Clustering Barcelona's passes using k-means

See this GitHub repository for all code produced for this project.

The k-means clustering algorithm is one of the most frequently used machine learning algorithms. Its purpose is to partition a set of unlabelled data points, which possess quantitative features, into k distinct groups. The algorithm achieves these groupings through an iterative process where k ‘centroids’ are calculated based on the data at hand. The k centroids define the k groups, and each data point is assigned to the group with the centroid it is most similar to.

Among the many applications of this clustering algorithm, k-means can be used to cluster a soccer team’s passes. In fact, using k-means, passes can be separated into groups based on their starting location, length and direction. This technique has been done many times in the past, but here, I apply it to Barcelona’s passing data, provided by Statsbomb.

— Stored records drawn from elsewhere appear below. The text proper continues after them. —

-- ==== Sys2Proof/Laws/Engine.lean ====
section
/-! SUPPORT. The instance operations, field by field, and for each shared operation everything it can do. -/

namespace Sys2Proof.Machine

variable {v : Variant} (e : Engine v)

/-! ## Field by field -/

/-! clearError -/

@[simp] theorem Engine.clearError_phase : (e.clearError).phase = e.phase := rfl
@[simp] theorem Engine.clearError_blk : (e.clearError).blk = e.blk := rfl
@[simp] theorem Engine.clearError_rnd : (e.clearError).rnd = e.rnd := rfl
@[simp] theorem Engine.clearError_nblk : (e.clearError).nblk = e.nblk := rfl
@[simp] theorem Engine.clearError_padLen : (e.clearError).padLen = e.padLen := rfl
@[simp] theorem Engine.clearError_msgLen : (e.clearError).msgLen = e.msgLen := rfl
@[simp] theorem Engine.clearError_err : (e.clearError).err = false := rfl
@[simp] theorem Engine.clearError_errCode : (e.clearError).errCode = 0#4 := rfl
@[simp] theorem Engine.clearError_h : (e.clearError).h = e.h := rfl
@[simp] theorem Engine.clearError_work : (e.clearError).work = e.work := rfl
@[simp] theorem Engine.clearError_sched : (e.clearError).sched = e.sched := rfl
@[simp] theorem Engine.clearError_hex : (e.clearError).hex = e.hex := rfl
@[simp] theorem Engine.clearError_msg : (e.clearError).msg = e.msg := rfl
@[simp] theorem Engine.clearError_padBuf : (e.clearError).padBuf = e.padBuf := rfl
@[simp] theorem Engine.clearError_epoch : (e.clearError).epoch = e.epoch := rfl

/-! storeMsg -/

@[simp] theorem Engine.storeMsg_phase (off : Nat) (bs : List Byte) : (e.storeMsg off bs).phase = e.phase := rfl
@[simp] theorem Engine.storeMsg_blk (off : Nat) (bs : List Byte) : (e.storeMsg off bs).blk = e.blk := rfl
@[simp] theorem Engine.storeMsg_rnd (off : Nat) (bs : List Byte) : (e.storeMsg off bs).rnd = e.rnd := rfl
@[simp] theorem Engine.storeMsg_nblk (off : Nat) (bs : List Byte) : (e.storeMsg off bs).nblk = e.nblk := rfl
@[simp] theorem Engine.storeMsg_padLen (off : Nat) (bs : List Byte) : (e.storeMsg off bs).padLen = e.padLen := rfl
@[simp] theorem Engine.storeMsg_msgLen (off : Nat) (bs : List Byte) : (e.storeMsg off bs).msgLen = e.msgLen := rfl
@[simp] theorem Engine.storeMsg_err (off : Nat) (bs : List Byte) : (e.storeMsg off bs).err = e.err := rfl
@[simp] theorem Engine.storeMsg_errCode (off : Nat) (bs : List Byte) : (e.storeMsg off bs).errCode = e.errCode := rfl
@[simp] theorem Engine.storeMsg_h (off : Nat) (bs : List Byte) : (e.storeMsg off bs).h = e.h := rfl
@[simp] theorem Engine.storeMsg_work (off : Nat) (bs : List Byte) : (e.storeMsg off bs).work = e.work := rfl
@[simp] theorem Engine.storeMsg_sched (off : Nat) (bs : List Byte) : (e.storeMsg off bs).sched = e.sched := rfl
@[simp] theorem Engine.storeMsg_hex (off : Nat) (bs : List Byte) : (e.storeMsg off bs).hex = e.hex := rfl
@[simp] theorem Engine.storeMsg_msg (off : Nat) (bs : List Byte) : (e.storeMsg off bs).msg = e.msg.writeRange (off - 0x1000) bs := rfl
@[simp] theorem Engine.storeMsg_padBuf (off : Nat) (bs : List Byte) : (e.storeMsg off bs).padBuf = e.padBuf := rfl
@[simp] theorem Engine.storeMsg_epoch (off : Nat) (bs : List Byte) : (e.storeMsg off bs).epoch = e.epoch := rfl

/-! clear -/

@[simp] theorem Engine.clear_phase : (e.clear).phase = 0#4 := rfl
@[simp] theorem Engine.clear_blk : (e.clear).blk = 0#32 := rfl
@[simp] theorem Engine.clear_rnd : (e.clear).rnd = 0#8 := rfl
@[simp] theorem Engine.clear_nblk : (e.clear).nblk = 0#32 := rfl
@[simp] theorem Engine.clear_padLen : (e.clear).padLen = 0#32 := rfl
@[simp] theorem Engine.clear_msgLen : (e.clear).msgLen = e.msgLen := rfl
@[simp] theorem Engine.clear_err : (e.clear).err = false := rfl
@[simp] theorem Engine.clear_errCode : (e.clear).errCode = 0#4 := rfl
@[simp] theorem Engine.clear_h : (e.clear).h = iv v := rfl
@[simp] theorem Engine.clear_work : (e.clear).work = e.work := rfl
@[simp] theorem Engine.clear_sched : (e.clear).sched = e.sched := rfl
@[simp] theorem Engine.clear_hex : (e.clear).hex = Vector.replicate 128 0x00#8 := rfl
@[simp] theorem Engine.clear_msg : (e.clear).msg = e.msg := rfl
@[simp] theorem Engine.clear_padBuf : (e.clear).padBuf = e.padBuf := rfl
@[simp] theorem Engine.clear_epoch : (e.clear).epoch = e.epoch := rfl

/-! init -/

@[simp] theorem Engine.init_phase : (e.init).phase = 2#4 := rfl
@[simp] theorem Engine.init_blk : (e.init).blk = 0#32 := rfl
@[simp] theorem Engine.init_rnd : (e.init).rnd = 0#8 := rfl
@[simp] theorem Engine.init_nblk : (e.init).nblk = 0#32 := rfl
@[simp] theorem Engine.init_padLen : (e.init).padLen = e.padLen := rfl
@[simp] theorem Engine.init_msgLen : (e.init).msgLen = e.msgLen := rfl
@[simp] theorem Engine.init_err : (e.init).err = e.err := rfl
@[simp] theorem Engine.init_errCode : (e.init).errCode = e.errCode := rfl
@[simp] theorem Engine.init_h : (e.init).h = iv v := rfl
@[simp] theorem Engine.init_work : (e.init).work = e.work := rfl
@[simp] theorem Engine.init_sched : (e.init).sched = e.sched := rfl
@[simp] theorem Engine.init_hex : (e.init).hex = e.hex := rfl
@[simp] theorem Engine.init_msg : (e.init).msg = e.msg := rfl
@[simp] theorem Engine.init_padBuf : (e.init).padBuf = e.padBuf := rfl
@[simp] theorem Engine.init_epoch : (e.init).epoch = e.epoch := rfl

/-! pad -/

@[simp] theorem Engine.pad_phase : (e.pad).phase = 3#4 := rfl
@[simp] theorem Engine.pad_blk : (e.pad).blk = e.blk := rfl
@[simp] theorem Engine.pad_rnd : (e.pad).rnd = e.rnd := rfl
@[simp] theorem Engine.pad_nblk : (e.pad).nblk = e.nblk := rfl
@[simp] theorem Engine.pad_padLen : (e.pad).padLen = BitVec.ofNat 32 (paddedLen v e.msgLen.toNat) := rfl
@[simp] theorem Engine.pad_msgLen : (e.pad).msgLen = e.msgLen := rfl
@[simp] theorem Engine.pad_err : (e.pad).err = e.err := rfl
@[simp] theorem Engine.pad_errCode : (e.pad).errCode = e.errCode := rfl
@[simp] theorem Engine.pad_h : (e.pad).h = e.h := rfl
@[simp] theorem Engine.pad_work : (e.pad).work = e.work := rfl
@[simp] theorem Engine.pad_sched : (e.pad).sched = e.sched := rfl
@[simp] theorem Engine.pad_hex : (e.pad).hex = e.hex := rfl
@[simp] theorem Engine.pad_msg : (e.pad).msg = e.msg := rfl
@[simp] theorem Engine.pad_padBuf : (e.pad).padBuf = e.padBuf.writeRange 0 (paddedBytes v (e.message e.msgLen.toNat)) := rfl
@[simp] theorem Engine.pad_epoch : (e.pad).epoch = e.epoch := rfl

/-! segment -/

@[simp] theorem Engine.segment_phase : (e.segment).phase = 4#4 := rfl
@[simp] theorem Engine.segment_blk : (e.segment).blk = 0#32 := rfl
@[simp] theorem Engine.segment_rnd : (e.segment).rnd = e.rnd := rfl
@[simp] theorem Engine.segment_nblk : (e.segment).nblk = BitVec.ofNat 32 (e.padLen.toNat / blockBytes v) := rfl
@[simp] theorem Engine.segment_padLen : (e.segment).padLen = e.padLen := rfl
@[simp] theorem Engine.segment_msgLen : (e.segment).msgLen = e.msgLen := rfl
@[simp] theorem Engine.segment_err : (e.segment).err = e.err := rfl
@[simp] theorem Engine.segment_errCode : (e.segment).errCode = e.errCode := rfl
@[simp] theorem Engine.segment_h : (e.segment).h = e.h := rfl
@[simp] theorem Engine.segment_work : (e.segment).work = e.work := rfl
@[simp] theorem Engine.segment_sched : (e.segment).sched = e.sched := rfl
@[simp] theorem Engine.segment_hex : (e.segment).hex = e.hex := rfl
@[simp] theorem Engine.segment_msg : (e.segment).msg = e.msg := rfl
@[simp] theorem Engine.segment_padBuf : (e.segment).padBuf = e.padBuf := rfl
@[simp] theorem Engine.segment_epoch : (e.segment).epoch = e.epoch := rfl

/-! expand -/

@[simp] theorem Engine.expand_phase : (e.expand).phase = 5#4 := rfl
@[simp] theorem Engine.expand_blk : (e.expand).blk = e.blk := rfl
@[simp] theorem Engine.expand_rnd : (e.expand).rnd = 0#8 := rfl
@[simp] theorem Engine.expand_nblk : (e.expand).nblk = e.nblk := rfl
@[simp] theorem Engine.expand_padLen : (e.expand).padLen = e.padLen := rfl
@[simp] theorem Engine.expand_msgLen : (e.expand).msgLen = e.msgLen := rfl
@[simp] theorem Engine.expand_err : (e.expand).err = e.err := rfl
@[simp] theorem Engine.expand_errCode : (e.expand).errCode = e.errCode := rfl
@[simp] theorem Engine.expand_h : (e.expand).h = e.h := rfl
@[simp] theorem Engine.expand_work : (e.expand).work = Working.ofWords e.h := rfl
@[simp] theorem Engine.expand_sched : (e.expand).sched = schedule v (fun t => e.blockWord e.blk.toNat t.val) := rfl
@[simp] theorem Engine.expand_hex : (e.expand).hex = e.hex := rfl
@[simp] theorem Engine.expand_msg : (e.expand).msg = e.msg := rfl
@[simp] theorem Engine.expand_padBuf : (e.expand).padBuf = e.padBuf := rfl
@[simp] theorem Engine.expand_epoch : (e.expand).epoch = e.epoch := rfl

/-! round -/

@[simp] theorem Engine.round_phase : (e.round).phase = (if e.rnd.toNat + 1 = v.rounds then 6#4 else 5#4) := rfl
@[simp] theorem Engine.round_blk : (e.round).blk = e.blk := rfl
@[simp] theorem Engine.round_rnd : (e.round).rnd = e.rnd + 1#8 := rfl
@[simp] theorem Engine.round_nblk : (e.round).nblk = e.nblk := rfl
@[simp] theorem Engine.round_padLen : (e.round).padLen = e.padLen := rfl
@[simp] theorem Engine.round_msgLen : (e.round).msgLen = e.msgLen := rfl
@[simp] theorem Engine.round_err : (e.round).err = e.err := rfl
@[simp] theorem Engine.round_errCode : (e.round).errCode = e.errCode := rfl
@[simp] theorem Engine.round_h : (e.round).h = e.h := rfl
@[simp] theorem Engine.round_work : (e.round).work = e.work.round (roundConst v e.rnd.toNat) (e.schedWord e.rnd.toNat) := rfl
@[simp] theorem Engine.round_sched : (e.round).sched = e.sched := rfl
@[simp] theorem Engine.round_hex : (e.round).hex = e.hex := rfl
@[simp] theorem Engine.round_msg : (e.round).msg = e.msg := rfl
@[simp] theorem Engine.round_padBuf : (e.round).padBuf = e.padBuf := rfl
@[simp] theorem Engine.round_epoch : (e.round).epoch = e.epoch := rfl

/-! update -/

@[simp] theorem Engine.update_phase : (e.update).phase = (if (e.blk + 1#32).toNat < e.nblk.toNat then 4#4 else 7#4) := rfl
@[simp] theorem Engine.update_blk : (e.update).blk = e.blk + 1#32 := rfl
@[simp] theorem Engine.update_rnd : (e.update).rnd = e.rnd := rfl
@[simp] theorem Engine.update_nblk : (e.update).nblk = e.nblk := rfl
@[simp] theorem Engine.update_padLen : (e.update).padLen = e.padLen := rfl
@[simp] theorem Engine.update_msgLen : (e.update).msgLen = e.msgLen := rfl
@[simp] theorem Engine.update_err : (e.update).err = e.err := rfl
@[simp] theorem Engine.update_errCode : (e.update).errCode = e.errCode := rfl
@[simp] theorem Engine.update_h : (e.update).h = addWorking e.h e.work := rfl
@[simp] theorem Engine.update_work : (e.update).work = e.work := rfl
@[simp] theorem Engine.update_sched : (e.update).sched = e.sched := rfl
@[simp] theorem Engine.update_hex : (e.update).hex = e.hex := rfl
@[simp] theorem Engine.update_msg : (e.update).msg = e.msg := rfl
@[simp] theorem Engine.update_padBuf : (e.update).padBuf = e.padBuf := rfl
@[simp] theorem Engine.update_epoch : (e.update).epoch = e.epoch := rfl

/-! assemble -/

@[simp] theorem Engine.assemble_phase : (e.assemble).phase = 8#4 := rfl
@[simp] theorem Engine.assemble_blk : (e.assemble).blk = e.blk := rfl
@[simp] theorem Engine.assemble_rnd : (e.assemble).rnd = e.rnd := rfl
@[simp] theorem Engine.assemble_nblk : (e.assemble).nblk = e.nblk := rfl
@[simp] theorem Engine.assemble_padLen : (e.assemble).padLen = e.padLen := rfl
@[simp] theorem Engine.assemble_msgLen : (e.assemble).msgLen = e.msgLen := rfl
@[simp] theorem Engine.assemble_err : (e.assemble).err = e.err := rfl
@[simp] theorem Engine.assemble_errCode : (e.assemble).errCode = e.errCode := rfl
@[simp] theorem Engine.assemble_h : (e.assemble).h = e.h := rfl
@[simp] theorem Engine.assemble_work : (e.assemble).work = e.work := rfl
@[simp] theorem Engine.assemble_sched : (e.assemble).sched = e.sched := rfl
@[simp] theorem Engine.assemble_hex : (e.assemble).hex = hexBuffer v e.h := rfl
@[simp] theorem Engine.assemble_msg : (e.assemble).msg = e.msg := rfl
@[simp] theorem Engine.assemble_padBuf : (e.assemble).padBuf = e.padBuf := rfl
@[simp] theorem Engine.assemble_epoch : (e.assemble).epoch = e.epoch := rfl
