/-- Settles O5: each kind of stimulus has its step equation, and the empty schedule picks the busy engine. -/
theorem stepRunsTheDecodedInstruction : Obligations.StepRunsTheDecodedInstruction := by
  refine ⟨?_, ?_, ?_⟩
  · rintro s v rest _ hin rfl
    exact step_engine hin
  · rintro s v access rest _ hin rfl
    exact step_bus hin
  · rintro s v u _ hin hne busy waiting rfl
    rw [step_nil hin, idleEngine_of_busy hne busy waiting]
    rfl

/-- Settles O6: a reset answers a next state, and so does every instruction. -/
theorem everyStepAnswersNext : Obligations.EveryStepAnswersNext := by
  intro s
  match h : nextEvent s with
  | (.reset v, t) => exact ⟨t.modify v Engine.resetEvent, by rw [step, h]⟩
  | (.code v c, t) =>
    obtain ⟨t', ht, -⟩ := exec_next (decode v c) t
    exact ⟨t', by rw [step, h]; exact ht⟩

/-! ## Commands (R218 to R222) -/

/-- Settles O13: its arm answers the state. -/
theorem nopChangesNothing : Obligations.NopChangesNothing := fun _ _ => rfl

/-- Settles O14: the arms of the waiting phases answer the state. -/
theorem waitingPhasesChangeNothing : Obligations.WaitingPhasesChangeNothing := fun _ _ =>
  ⟨rfl, rfl, rfl, rfl, rfl, rfl, rfl, rfl, rfl⟩

section
variable (v : Variant) (s : State)

theorem exec_start : exec (.start v) s = .next (s.setEngine v ((s.engine v).start s.par)) := rfl

theorem exec_clear : exec (.clear v) s = .next (s.setEngine v (s.engine v).clear) := rfl

theorem exec_clrErr : exec (.clrErr v) s = .next (s.setEngine v (s.engine v).clearError) := rfl

end

section
variable {v : Variant} {p : Params} {e : Engine v}

theorem Engine.start_of_busy (busy : e.busy = true) : e.start p = e.raise .busyCmd := by
  simp [Engine.start, busy]

theorem Engine.start_of_long (waiting : e.busy = false) (long : msgCap p < e.msgLen.toNat) : e.start p = e.raise .lenRange := by
  simp [Engine.start, waiting, long]

theorem Engine.start_of_fits (waiting : e.busy = false) (fits : e.msgLen.toNat ≤ msgCap p) : e.start p = { e with phase := 1#4 } := by
  simp [Engine.start, waiting, Nat.not_lt.mpr fits]

end

/-- Settles O15: an accepted START writes PHASE alone, and code 1 is a busy phase. -/
theorem startBeginsARun : Obligations.StartBeginsARun := by
  intro v s waiting fits
  refine ⟨{ s.engine v with phase := 1#4 }, ?_, rfl, rfl, rfl, rfl⟩
  rw [exec_start, Engine.start_of_fits waiting fits]

/-- Settles O16: a refused START records its error, which touches the error record alone. -/
theorem startIsRefusedWhenBusyOrTooLong : Obligations.StartIsRefusedWhenBusyOrTooLong := by
  intro v s
  refine ⟨fun busy => ?_, fun waiting long => ?_⟩
  · refine ⟨(s.engine v).raise .busyCmd, ?_, Engine.raise_frame _ _, Engine.raise_err _ _, Engine.raise_errCode _ _⟩
    rw [exec_start, Engine.start_of_busy busy]
  · refine ⟨(s.engine v).raise .lenRange, ?_, Engine.raise_frame _ _, Engine.raise_err _ _, Engine.raise_errCode _ _⟩
    rw [exec_start, Engine.start_of_long waiting long]

/-- After CLEAR every field of STATUS is 0 (R35, R220). -/
theorem Engine.clear_status {v : Variant} (e : Engine v) : e.clear.status = 0x00000000#32 := by
  apply BitVec.eq_of_toNat_eq
  simp [Engine.status_toNat, Engine.isDone, Engine.busy]

/-- Settles O17: the elements of R220 have their reset values, and the others, the buffers among them, are kept. -/
theorem clearReturnsToIdle : Obligations.ClearReturnsToIdle := fun v s =>
  ⟨(s.engine v).clear, exec_clear v s, rfl, rfl, rfl, rfl, fun i => by simp, rfl, rfl, rfl, rfl, rfl, rfl, Engine.clear_status _, rfl,
    rfl, rfl, fun _ => rfl, fun _ => rfl⟩

/-- Settles O18: CLRERR writes the error record alone. -/
theorem clrErrClearsOnlyTheErrorRecord : Obligations.ClrErrClearsOnlyTheErrorRecord := fun v s =>
  ⟨(s.engine v).clearError, exec_clrErr v s, rfl, rfl, rfl⟩

/-- Settles O19: the three rows record BAD_CMD and do nothing else. -/
theorem reservedCommandRowsRaiseBadCmd : Obligations.ReservedCommandRowsRaiseBadCmd := fun v _ _ _ _ s =>
  ⟨(s.engine v).raise .badCmd, rfl, rfl, rfl, Engine.raise_frame _ _, Engine.raise_err _ _, Engine.raise_errCode _ _⟩
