-- ==== Sys2Proof/Machine/Flags.lean ====
section
/-! DEFINITION. The QP's flags: the numeric values of `PHASE` and `FCODE`, and the status word that RDSTAT
returns (spec/10_state.md R29, R31; spec/60_exceptions.md R181; spec/42_readout_and_artifacts.md R150). -/

namespace Sys2Proof.Machine

/-- The value of `PHASE` (R29). -/
def Phase.code : Phase → BitVec 4
  | .idle => 0
  | .build => 1
  | .ready => 2
  | .encoded => 3
  | .fault => 4

/-- The value of `FCODE` (R181). -/
def FaultCode.code : FaultCode → BitVec 4
  | .none => 0
  | .paletteOverflow => 1
  | .emptyImage => 2
  | .singleColorUndefined => 3
  | .illegalCommand => 4
  | .sequenceError => 5
  | .rangeError => 6
  | .capacityExceeded => 7

/-- The status word `zext_32({NP, 3'b000, PCOUNT, FCODE, PHASE})` (R150). -/
def statusWord (s : State) : Word32 :=
  (s.np ++ (0 : BitVec 3) ++ s.pcount ++ s.fcode.code ++ s.phase.code).setWidth 32

end Sys2Proof.Machine
end

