-- ==== Sys2Proof/Machine/Readout.lean ====
section
/-! DEFINITION. The read commands (spec/42_readout_and_artifacts.md R140-R152). A read that succeeds writes
`RESP` and nothing else (R57). -/

namespace Sys2Proof.Machine

/-- The value a RAM read returns becomes the response, zero-extended (R81). -/
def respondWith {n : Nat} (value : Except Fault (BitVec n)) (s : State) :
    Host.Outcome State Fault Refusal :=
  settle (value.map fun v => respond (v.setWidth 32) s)

/-- RDPAL (R140). -/
def execRdpal (i : PaletteIndex) (s : State) : Host.Outcome State Fault Refusal :=
  inPhases [.ready, .encoded] 0x04 s
    (inRange (isLiveIndex s i) 0x04 s (.next (respond (paletteResponse s i) s)))

/-- RDIDX (R145). -/
def execRdidx (x y : BitVec 16) (s : State) : Host.Outcome State Fault Refusal :=
  inPhases [.ready, .encoded] 0x05 s
    (inRange (inRaster s x y) 0x05 s (respondWith (readIdx s (idxAddr s x.toNat y.toNat)) s))

/-- RDBPL (R147). -/
def execRdbpl (off : Word32) (s : State) : Host.Outcome State Fault Refusal :=
  inPhases [.encoded] 0x06 s
    (inRange (inBuffer s off) 0x06 s (respondWith (readBpl s off.toNat) s))

/-- RDSTAT, performed in every phase (R150). -/
def execRdstat (s : State) : Host.Outcome State Fault Refusal := .next (respond (statusWord s) s)

/-- RDFINFO, performed in every phase (R152). -/
def execRdfinfo (s : State) : Host.Outcome State Fault Refusal := .next (respond s.finfo s)

end Sys2Proof.Machine
end

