-- ==== Sys2Proof/Machine/Assembly.lean ====
section
/-! DEFINITION. The assembly syntax of QP command streams (spec/30_encoding.md R86) and its one
pseudo-instruction (R87). The text details R86 leaves open are log entry 11. -/

namespace Sys2Proof.Machine

/-- An assembly command with operands as written, before any range check (R86). -/
inductive AsmCommand where
  | begin (w h : Nat)
  | pixel (r g b a : Nat)
  /-- The three-operand pseudo-instruction (R87). -/
  | pixelOpaque (r g b : Nat)
  | encode
  | rdpal (i : Nat)
  | rdidx (x y : Nat)
  | rdbpl (off : Nat)
  | rdstat
  | rdfinfo
  | srst
deriving DecidableEq, Repr

/-- The assembly errors. -/
inductive AsmError where
  /-- The line's first word is none of the nine mnemonics. -/
  | unknownMnemonic
  /-- An operand is not a decimal or `0x` hexadecimal number. -/
  | malformedNumber
  /-- The mnemonic takes another number of operands. -/
  | operandCount
  /-- An operand lies outside its field's range (R86). -/
  | operandRange
deriving DecidableEq, Repr

/-- Every operand lies in the range of R86. -/
def AsmCommand.inRange : AsmCommand → Bool
  | .begin w h => w ≤ 65535 && h ≤ 65535
  | .pixel r g b a => r ≤ 255 && g ≤ 255 && b ≤ 255 && a ≤ 255
  | .pixelOpaque r g b => r ≤ 255 && g ≤ 255 && b ≤ 255
  | .encode => true
  | .rdpal i => i ≤ 15
  | .rdidx x y => x ≤ 65535 && y ≤ 65535
  | .rdbpl off => off < 2 ^ 32
  | .rdstat => true
  | .rdfinfo => true
  | .srst => true

/-- The command with each operand in its field; three-operand PIXEL has alpha 255 (R87). -/
def AsmCommand.toInstr : AsmCommand → Instr
  | .begin w h => .begin (BitVec.ofNat 16 w) (BitVec.ofNat 16 h)
  | .pixel r g b a =>
    .pixel (BitVec.ofNat 8 r) (BitVec.ofNat 8 g) (BitVec.ofNat 8 b) (BitVec.ofNat 8 a)
  | .pixelOpaque r g b => .pixel (BitVec.ofNat 8 r) (BitVec.ofNat 8 g) (BitVec.ofNat 8 b) 255
  | .encode => .encode
  | .rdpal i => .rdpal (BitVec.ofNat 4 i)
  | .rdidx x y => .rdidx (BitVec.ofNat 16 x) (BitVec.ofNat 16 y)
  | .rdbpl off => .rdbpl (BitVec.ofNat 32 off)
  | .rdstat => .rdstat
  | .rdfinfo => .rdfinfo
  | .srst => .srst

/-- The command word of an assembly command; an operand out of range is an assembly error, not an
encoding (R86). -/
def assemble (c : AsmCommand) : Except AsmError CommandWord :=
  if c.inRange then .ok (encode c.toInstr) else .error .operandRange

/-! ### Text -/

/-- The parts of a text between the occurrences of a character. -/
def splitAtChar (sep : Char) : List Char → List (List Char)
  | [] => [[]]
  | c :: rest =>
    if c = sep then [] :: splitAtChar sep rest
    else
      match splitAtChar sep rest with
      | [] => [[c]]
      | part :: parts => (c :: part) :: parts

/-- White space inside a line. -/
def isBlank (c : Char) : Bool := c == ' ' || c == '\t' || c == '\r'

/-- A text without the white space at its two ends. -/
def trim (text : List Char) : List Char :=
  ((text.dropWhile isBlank).reverse.dropWhile isBlank).reverse

/-- The value of a digit character, either letter case. -/
def digitValue (c : Char) : Option Nat :=
  if '0' ≤ c ∧ c ≤ '9' then some (c.toNat - '0'.toNat)
  else if 'a' ≤ c ∧ c ≤ 'f' then some (c.toNat - 'a'.toNat + 10)
  else if 'A' ≤ c ∧ c ≤ 'F' then some (c.toNat - 'A'.toNat + 10)
  else none

/-- The value of a digit string in a base, read on from an accumulator. -/
def digitsValue (base : Nat) : Nat → List Char → Option Nat
  | acc, [] => some acc
  | acc, c :: rest =>
    match digitValue c with
    | some d => if d < base then digitsValue base (acc * base + d) rest else none
    | none => none

/-- A number: decimal, or hexadecimal with a `0x` prefix (R86). -/
def parseNumber (text : List Char) : Except AsmError Nat :=
  match text with
  | [] => .error .malformedNumber
  | ['0', 'x'] => .error .malformedNumber
  | '0' :: 'x' :: digits =>
    match digitsValue 16 0 digits with
    | some v => .ok v
    | none => .error .malformedNumber
  | digits =>
    match digitsValue 10 0 digits with
    | some v => .ok v
    | none => .error .malformedNumber

/-- Parse each operand. -/
def parseNumbers : List (List Char) → Except AsmError (List Nat)
  | [] => .ok []
  | text :: rest =>
    match parseNumber (trim text), parseNumbers rest with
    | .ok v, .ok vs => .ok (v :: vs)
    | .error e, _ => .error e
    | _, .error e => .error e

/-- The command a mnemonic and its operands form (R86, R87). -/
def formCommand (name : List Char) (operands : List Nat) : Except AsmError AsmCommand :=
  if name = "BEGIN".toList then
    match operands with
    | [w, h] => .ok (.begin w h)
    | _ => .error .operandCount
  else if name = "PIXEL".toList then
    match operands with
    | [r, g, b, a] => .ok (.pixel r g b a)
    | [r, g, b] => .ok (.pixelOpaque r g b)
    | _ => .error .operandCount
  else if name = "ENCODE".toList then
    if operands = [] then .ok .encode else .error .operandCount
  else if name = "RDPAL".toList then
    match operands with
    | [i] => .ok (.rdpal i)
    | _ => .error .operandCount
  else if name = "RDIDX".toList then
    match operands with
    | [x, y] => .ok (.rdidx x y)
    | _ => .error .operandCount
  else if name = "RDBPL".toList then
    match operands with
    | [off] => .ok (.rdbpl off)
    | _ => .error .operandCount
  else if name = "RDSTAT".toList then
    if operands = [] then .ok .rdstat else .error .operandCount
  else if name = "RDFINFO".toList then
    if operands = [] then .ok .rdfinfo else .error .operandCount
  else if name = "SRST".toList then
    if operands = [] then .ok .srst else .error .operandCount
  else .error .unknownMnemonic

/-- Parse one line: the mnemonic, then operands separated by commas; a `;` starts a comment (R86). A line with
nothing before its comment holds no command. -/
def parseLine (line : List Char) : Except AsmError (Option AsmCommand) :=
  let code := trim (line.takeWhile (· ≠ ';'))
  let name := code.takeWhile (fun c => !isBlank c)
  let args := trim (code.dropWhile (fun c => !isBlank c))
  if code = [] then .ok none
  else
    match parseNumbers (if args = [] then [] else splitAtChar ',' args) with
    | .error e => .error e
    | .ok operands => (formCommand name operands).map some

/-- Assemble one line to its command word, if it holds a command. -/
def assembleLine (line : List Char) : Except AsmError (Option CommandWord) :=
  match parseLine line with
  | .error e => .error e
  | .ok none => .ok none
  | .ok (some c) => (assemble c).map some

/-- Assemble lines in order. -/
def assembleLines : List (List Char) → Except AsmError (List CommandWord)
  | [] => .ok []
  | line :: rest =>
    match assembleLine line, assembleLines rest with
    | .ok (some word), .ok words => .ok (word :: words)
    | .ok none, .ok words => .ok words
    | .error e, _ => .error e
    | _, .error e => .error e

/-- Assemble a text, one command per line (R86). -/
def assembleText (text : List Char) : Except AsmError (List CommandWord) :=
  assembleLines (splitAtChar '\n' text)

end Sys2Proof.Machine
end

Passing analysis with k-means: methodology

The ultimate goal of this exercise is to determine what kind of passes Barcelona play more often (and less often) than their opponents. We can all agree that the peak of Barcelona’s passing dominance came during the Pep-era, and so in this analysis, I’ll use data from the 2009/10 season.

The first step in achieving the passing clusters is to calculate the actual centroids themselves. The centroids are calculated by feeding through all of Barcelona’s passes, as well as their opponents’ passes, into the k-means algorithm.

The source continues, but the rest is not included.